Exercise requirements:
The stretch wanted below opens at the line containing "whether the rate" and closes at the line containing "opaque Config.romByte : Nat → Nat". Please return it exactly, with no other lines.

Data records:
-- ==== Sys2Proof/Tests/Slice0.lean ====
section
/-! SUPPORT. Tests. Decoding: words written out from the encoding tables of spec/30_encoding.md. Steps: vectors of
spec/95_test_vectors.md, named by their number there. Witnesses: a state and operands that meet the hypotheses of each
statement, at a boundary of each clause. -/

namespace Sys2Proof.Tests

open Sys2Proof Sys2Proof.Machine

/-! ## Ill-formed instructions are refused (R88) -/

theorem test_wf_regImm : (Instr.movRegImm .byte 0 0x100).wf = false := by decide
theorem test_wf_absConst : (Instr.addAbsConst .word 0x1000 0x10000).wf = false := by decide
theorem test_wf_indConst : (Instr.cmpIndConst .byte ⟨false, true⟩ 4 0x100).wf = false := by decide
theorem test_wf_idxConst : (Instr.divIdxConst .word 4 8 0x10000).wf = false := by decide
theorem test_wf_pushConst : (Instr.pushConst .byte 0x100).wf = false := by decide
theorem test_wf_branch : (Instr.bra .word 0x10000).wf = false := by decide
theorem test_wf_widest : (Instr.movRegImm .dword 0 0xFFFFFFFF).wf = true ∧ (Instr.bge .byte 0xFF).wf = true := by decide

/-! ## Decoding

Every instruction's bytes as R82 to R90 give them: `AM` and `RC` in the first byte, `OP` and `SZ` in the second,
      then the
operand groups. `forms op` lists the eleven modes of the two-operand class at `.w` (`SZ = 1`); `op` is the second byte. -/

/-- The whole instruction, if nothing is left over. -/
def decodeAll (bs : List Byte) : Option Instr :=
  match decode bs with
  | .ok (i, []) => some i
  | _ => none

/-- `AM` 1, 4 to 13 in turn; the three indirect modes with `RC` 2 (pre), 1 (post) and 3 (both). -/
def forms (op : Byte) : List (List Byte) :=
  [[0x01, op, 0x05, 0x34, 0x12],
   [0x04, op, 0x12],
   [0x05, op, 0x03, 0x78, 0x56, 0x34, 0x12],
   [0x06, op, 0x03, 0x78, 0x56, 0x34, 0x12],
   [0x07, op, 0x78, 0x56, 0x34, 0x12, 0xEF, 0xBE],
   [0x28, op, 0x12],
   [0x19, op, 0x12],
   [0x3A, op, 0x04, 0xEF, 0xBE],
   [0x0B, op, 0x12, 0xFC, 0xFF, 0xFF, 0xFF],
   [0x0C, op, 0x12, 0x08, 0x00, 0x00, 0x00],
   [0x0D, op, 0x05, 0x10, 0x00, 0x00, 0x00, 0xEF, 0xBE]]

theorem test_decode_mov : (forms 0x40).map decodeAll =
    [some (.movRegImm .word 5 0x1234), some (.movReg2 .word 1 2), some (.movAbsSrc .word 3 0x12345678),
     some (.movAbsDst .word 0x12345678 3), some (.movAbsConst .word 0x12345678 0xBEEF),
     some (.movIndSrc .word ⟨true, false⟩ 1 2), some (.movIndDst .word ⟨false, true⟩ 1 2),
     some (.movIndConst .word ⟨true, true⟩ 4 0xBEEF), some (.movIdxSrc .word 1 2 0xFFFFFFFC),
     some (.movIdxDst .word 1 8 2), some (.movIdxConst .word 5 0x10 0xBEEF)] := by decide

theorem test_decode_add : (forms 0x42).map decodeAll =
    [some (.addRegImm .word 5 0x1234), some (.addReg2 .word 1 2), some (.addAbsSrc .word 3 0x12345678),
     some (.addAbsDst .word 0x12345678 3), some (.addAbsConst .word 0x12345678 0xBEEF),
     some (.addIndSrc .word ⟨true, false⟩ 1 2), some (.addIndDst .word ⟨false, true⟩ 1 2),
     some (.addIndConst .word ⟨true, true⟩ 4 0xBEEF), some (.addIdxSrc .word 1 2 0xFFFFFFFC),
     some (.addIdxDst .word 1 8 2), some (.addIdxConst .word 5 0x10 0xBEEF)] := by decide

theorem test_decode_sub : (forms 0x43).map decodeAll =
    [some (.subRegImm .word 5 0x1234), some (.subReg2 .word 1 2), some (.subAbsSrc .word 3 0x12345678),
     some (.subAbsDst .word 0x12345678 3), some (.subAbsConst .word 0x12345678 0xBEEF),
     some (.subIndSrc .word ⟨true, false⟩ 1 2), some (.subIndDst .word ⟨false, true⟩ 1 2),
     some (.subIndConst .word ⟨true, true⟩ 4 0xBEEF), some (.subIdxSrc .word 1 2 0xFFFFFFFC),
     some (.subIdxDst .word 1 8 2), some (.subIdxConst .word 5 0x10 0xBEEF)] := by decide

---

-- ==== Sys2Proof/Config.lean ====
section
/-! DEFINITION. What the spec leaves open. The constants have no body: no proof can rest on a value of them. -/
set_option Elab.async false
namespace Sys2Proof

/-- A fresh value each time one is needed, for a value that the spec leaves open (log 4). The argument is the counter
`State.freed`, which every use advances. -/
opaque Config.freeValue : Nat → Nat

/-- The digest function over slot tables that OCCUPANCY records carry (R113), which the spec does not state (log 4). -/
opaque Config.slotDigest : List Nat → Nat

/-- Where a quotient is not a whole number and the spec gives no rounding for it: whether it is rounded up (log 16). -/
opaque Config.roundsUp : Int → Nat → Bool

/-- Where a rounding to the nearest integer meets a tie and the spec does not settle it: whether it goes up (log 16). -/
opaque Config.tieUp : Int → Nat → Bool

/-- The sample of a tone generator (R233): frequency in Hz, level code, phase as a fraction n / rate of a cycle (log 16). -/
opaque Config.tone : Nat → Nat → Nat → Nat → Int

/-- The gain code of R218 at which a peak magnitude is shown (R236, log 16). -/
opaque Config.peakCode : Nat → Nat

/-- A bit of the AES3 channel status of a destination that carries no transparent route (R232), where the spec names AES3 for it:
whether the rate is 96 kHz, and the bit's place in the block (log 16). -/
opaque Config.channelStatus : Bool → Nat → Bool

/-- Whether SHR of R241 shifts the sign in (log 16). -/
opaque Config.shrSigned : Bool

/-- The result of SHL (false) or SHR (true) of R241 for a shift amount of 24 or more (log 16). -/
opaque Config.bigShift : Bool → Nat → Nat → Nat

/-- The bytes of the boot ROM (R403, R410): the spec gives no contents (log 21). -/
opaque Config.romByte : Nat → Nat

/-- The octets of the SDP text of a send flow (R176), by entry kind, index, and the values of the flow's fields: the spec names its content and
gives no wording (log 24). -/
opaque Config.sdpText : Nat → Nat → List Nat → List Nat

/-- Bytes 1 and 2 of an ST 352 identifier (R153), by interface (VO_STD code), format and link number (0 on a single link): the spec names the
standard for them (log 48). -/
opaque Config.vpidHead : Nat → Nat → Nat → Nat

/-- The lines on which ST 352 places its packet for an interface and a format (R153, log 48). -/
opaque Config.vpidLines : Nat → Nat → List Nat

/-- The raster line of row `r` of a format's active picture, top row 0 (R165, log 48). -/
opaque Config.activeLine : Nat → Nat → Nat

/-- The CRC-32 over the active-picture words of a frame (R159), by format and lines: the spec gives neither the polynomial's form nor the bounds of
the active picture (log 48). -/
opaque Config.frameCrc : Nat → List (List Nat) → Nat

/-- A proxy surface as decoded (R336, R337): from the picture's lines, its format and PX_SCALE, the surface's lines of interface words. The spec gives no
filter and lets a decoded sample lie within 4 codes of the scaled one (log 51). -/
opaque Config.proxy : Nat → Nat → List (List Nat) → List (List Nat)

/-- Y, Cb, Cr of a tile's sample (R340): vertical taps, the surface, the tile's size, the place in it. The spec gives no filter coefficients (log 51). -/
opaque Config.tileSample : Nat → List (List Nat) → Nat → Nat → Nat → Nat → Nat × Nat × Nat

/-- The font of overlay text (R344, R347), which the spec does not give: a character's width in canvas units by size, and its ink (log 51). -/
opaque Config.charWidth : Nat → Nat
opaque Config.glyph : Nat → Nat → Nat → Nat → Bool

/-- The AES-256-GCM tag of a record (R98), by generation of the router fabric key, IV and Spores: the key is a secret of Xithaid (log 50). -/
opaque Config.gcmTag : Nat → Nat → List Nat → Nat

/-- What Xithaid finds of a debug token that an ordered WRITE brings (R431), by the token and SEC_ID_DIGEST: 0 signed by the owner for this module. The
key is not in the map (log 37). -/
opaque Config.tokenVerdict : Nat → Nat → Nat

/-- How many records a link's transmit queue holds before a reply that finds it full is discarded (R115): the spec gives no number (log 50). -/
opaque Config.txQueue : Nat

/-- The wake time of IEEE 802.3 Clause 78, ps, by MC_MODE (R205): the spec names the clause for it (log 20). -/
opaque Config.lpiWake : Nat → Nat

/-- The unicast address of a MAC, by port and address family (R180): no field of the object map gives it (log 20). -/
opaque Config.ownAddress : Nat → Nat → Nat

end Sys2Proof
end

Your response:
whether the rate is 96 kHz, and the bit's place in the block (log 16). -/
opaque Config.channelStatus : Bool → Nat → Bool

/-- Whether SHR of R241 shifts the sign in (log 16). -/
opaque Config.shrSigned : Bool

/-- The result of SHL (false) or SHR (true) of R241 for a shift amount of 24 or more (log 16). -/
opaque Config.bigShift : Bool → Nat → Nat → Nat

/-- The bytes of the boot ROM (R403, R410): the spec gives no contents (log 21). -/
opaque Config.romByte : Nat → Nat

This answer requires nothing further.